What to produce: Could you please return each line of the data that has the word "closeScan"?

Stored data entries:
/-- The immediate halt of a drive fault or an overtravel (R15, R16, R34, R43). -/
def Device.haltAtOnce (d : Device) : Device :=
  let d := d.dropEnable.closeScan .abortedFault
  let d := d.abandonStd.enterHalted
  (d.endOp d.faultResult none).restRule

/-- A drive fault (R13); the causes are 1 READY_LOST, 2 NOT_READY, 3 STALL. -/
def Device.driveFault (d : Device) (cause : Nat) : Device :=
  (d.rise srcDriveFault (codedValue cause d.trv.counter)).haltAtOnce

/-- OVERTRAVEL rises with the switch code (R16). -/
def Device.riseOvertravel (d : Device) : Device := d.rise srcOvertravel (codedValue d.pins.switchCode d.trv.counter)

/-- ENABLE is asserted for a motion, or a NOT_READY fault is taken instead (R10, R13). -/
def Device.withEnable (d : Device) (k : Device → Device) : Device :=
  if d.trv.enable = false ∧ d.pins.ready = false then d.driveFault 2 else k d.raiseEnable

/-- A motion starts in a sense of travel (R10, R16): READY is checked first (DESIGN CHOICE, log 13); toward a closed limit switch it
ends at its start, a back-off included (log 14), ENABLE being asserted and dropped in the event, which restarts the rest timer (R15;
DESIGN CHOICE, log 33). -/
def Device.startDrive (d : Device) (side : Side) (k : Device → Device) : Device :=
  d.withEnable (fun d => if d.pins.limit side then d.riseOvertravel.haltAtOnce else k d)

/-- The position is lost (R6, R34, R43); the causes are 1 ENCODER, 2 HOME_CHECK, 3 RANGE. -/
def Device.losePosition (d : Device) (cause counter : Nat) : Device :=
  let d := (d.setTrv { d.trv with homed := false }).rise srcPositionLost (codedValue cause counter)
  if d.trv.enable then
    if d.trv.state = .halted then d.endOp .fault none
    else
      let d := (d.closeScan .abortedFault).goTo .halted
      (d.setTrv { d.trv with target := 0, motion := .stopping }).endOp .fault none
  else
    let d := d.abandonStd.goTo .unhomed
    d.endOp d.faultResult none

/-! ## Positioning moves (R21) -/

/-- The stopping distance of a commanded speed, in fc (R21). -/
def stoppingDistance (c : Int) (accel : Nat) : Nat := ceilDiv (c.natAbs ^ 2) (1000 * accel)

/-- The commanded speed is toward a destination; at the destination itself every speed is (DESIGN CHOICE, log 15). -/
def movingToward (c : Int) (counter dest : Nat) : Bool :=
  decide (counter = dest ∨ (counter < dest ∧ 0 < c) ∨ (dest < counter ∧ c < 0))

/-- The target speed of a positioning move at a ramp step (R21). -/
def Device.moveTarget (d : Device) (dest speed : Nat) : Int :=
  let c := d.trv.commanded
  let x := d.trv.counter
  if movingToward c x dest ∧ dist x dest ≤ stoppingDistance c (d.frameField FrameRecord.accel) then 0
  else signed (sideToward x dest) speed

/-- A positioning move begins: it arrives at once within 20 fc, else the drive starts (R21). -/
def Device.beginMove (d : Device) (dest : Int) (speed : Nat) (p : Purpose) (arrive : Device → Device) : Device :=
  let dest : Nat := match d.trv.frame with
    | none => dest.toNat
    | some f => f.within dest
  if dist d.trv.counter dest ≤ 20 then arrive d
  else d.startDrive (sideToward d.trv.counter dest) (fun d =>
    d.setTrv { d.trv with motion := .move dest speed p, target := d.moveTarget dest speed })

/-! ## Scan settings in force (R36, R37) -/

/-- What an epoch compares (R36): the pitch and the slice map. -/
def ScanSettings.sameCuts (s q : ScanSettings) : Bool :=
  decide (s.pitch = q.pitch ∧ s.p0 = q.p0 ∧ s.width = q.width ∧ s.count = q.count)

/-- The plan base (R29). -/
def Device.planBase (d : Device) : Nat := (d.trv.active.map ScanSettings.base).getD 0

/-- A settings record is applied (R36): it replaces the active one, an epoch starts where it cuts the sheet otherwise, and
the plan's count is clamped. -/
def Device.applySettings (d : Device) (s : ScanSettings) : Device :=
  let range := d.trv.frame.map (fun f => effectiveRange f s)
  let same := match d.trv.active, d.trv.range, range with
    | some a, some r, some q => a.sameCuts s && r.sameEnds q
    | _, _, _ => false
  let d := d.setTrv { d.trv with active := some s, range := range, planCount := min d.trv.planCount s.base }
  if same then d else d.startEpoch

/-- The effective range differs from the programmed one (R35, R37). -/
def Device.trimmed (d : Device) : Bool :=
  match d.trv.active, d.trv.range with
  | some s, some r => decide (r.low ≠ s.low ∨ r.high ≠ s.high)
  | _, _ => false

/-- The pending record is applied, with its DONE (R37). -/
def Device.applyPending (d : Device) : Device :=
  match d.trv.pending with
  | none => d
  | some (tag, s) =>
    let d := (d.setTrv { d.trv with pending := none }).applySettings s
    d.offerDone .setScan tag .applied d.trimmed none

/-- The effective range is recomputed at an acceptance or resume of SCAN or POINT (R22): an epoch where it changed. -/
def Device.refreshRange (d : Device) : Device :=
  let changed := match d.trv.range, d.rangeInForce with
    | some r, some q => !(r.sameEnds q)
    | _, _ => true
  let d := d.setTrv { d.trv with range := d.rangeInForce }
  if changed then d.startEpoch else d

/-- The recomputation of R22 gives a range other than the one last used (R19's ADJUSTED). -/
def Device.rangeMoved (d : Device) : Bool :=
  match d.trv.range, d.rangeInForce with
  | some r, some q => !(r.sameEnds q)
  | _, _ => true

/-! ## Scanning (R28 to R31) -/

/-- The scan speed of the settings in force. -/
def Device.scanSpeed (d : Device) : Nat := (d.trv.active.map ScanSettings.speed).getD 0

/-- The counter is at or past the range end at which a scan begins (R28; past it: DESIGN CHOICE, log 17). -/
def Device.atRangeStart (d : Device) (side : Side) : Bool :=
  match d.trv.range, side with
  | some r, .ds => decide (r.low ≤ d.trv.counter)
  | some r, .ts => decide ((d.trv.counter : Int) ≤ r.high)
  | none, _ => false

/-- The counter is at or past the range end at which a scan closes (R30). -/
def Device.atRangeEnd (d : Device) (side : Side) : Bool :=
  match d.trv.range, side with
  | some r, .ds => decide (r.high ≤ d.trv.counter)
  | some r, .ts => decide ((d.trv.counter : Int) ≤ r.low)
  | none, _ => false

/-- The traverse enters SCAN (R28): a scan record opens (R96) and the gating starts (R48). -/
def Device.enterScan (d : Device) (side : Side) : Device :=
  let d := d.goTo .scan
  let d := d.setTrv { d.trv with motion := .scanning, scanDir := side }
  (d.openScanRecord side).startGating

/-- The head accelerates toward the range (R28, R31). -/
def Device.startRun (side : Side) (d : Device) : Device :=
  d.startDrive side (fun d =>
    let d := d.setTrv { d.trv with motion := .runUp side, target := signed side d.scanSpeed, scanDir := side }
    if d.atRangeStart side then d.enterScan side else d)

Solution for this problem:
  let d := d.dropEnable.closeScan .abortedFault
      let d := (d.closeScan .abortedFault).goTo .halted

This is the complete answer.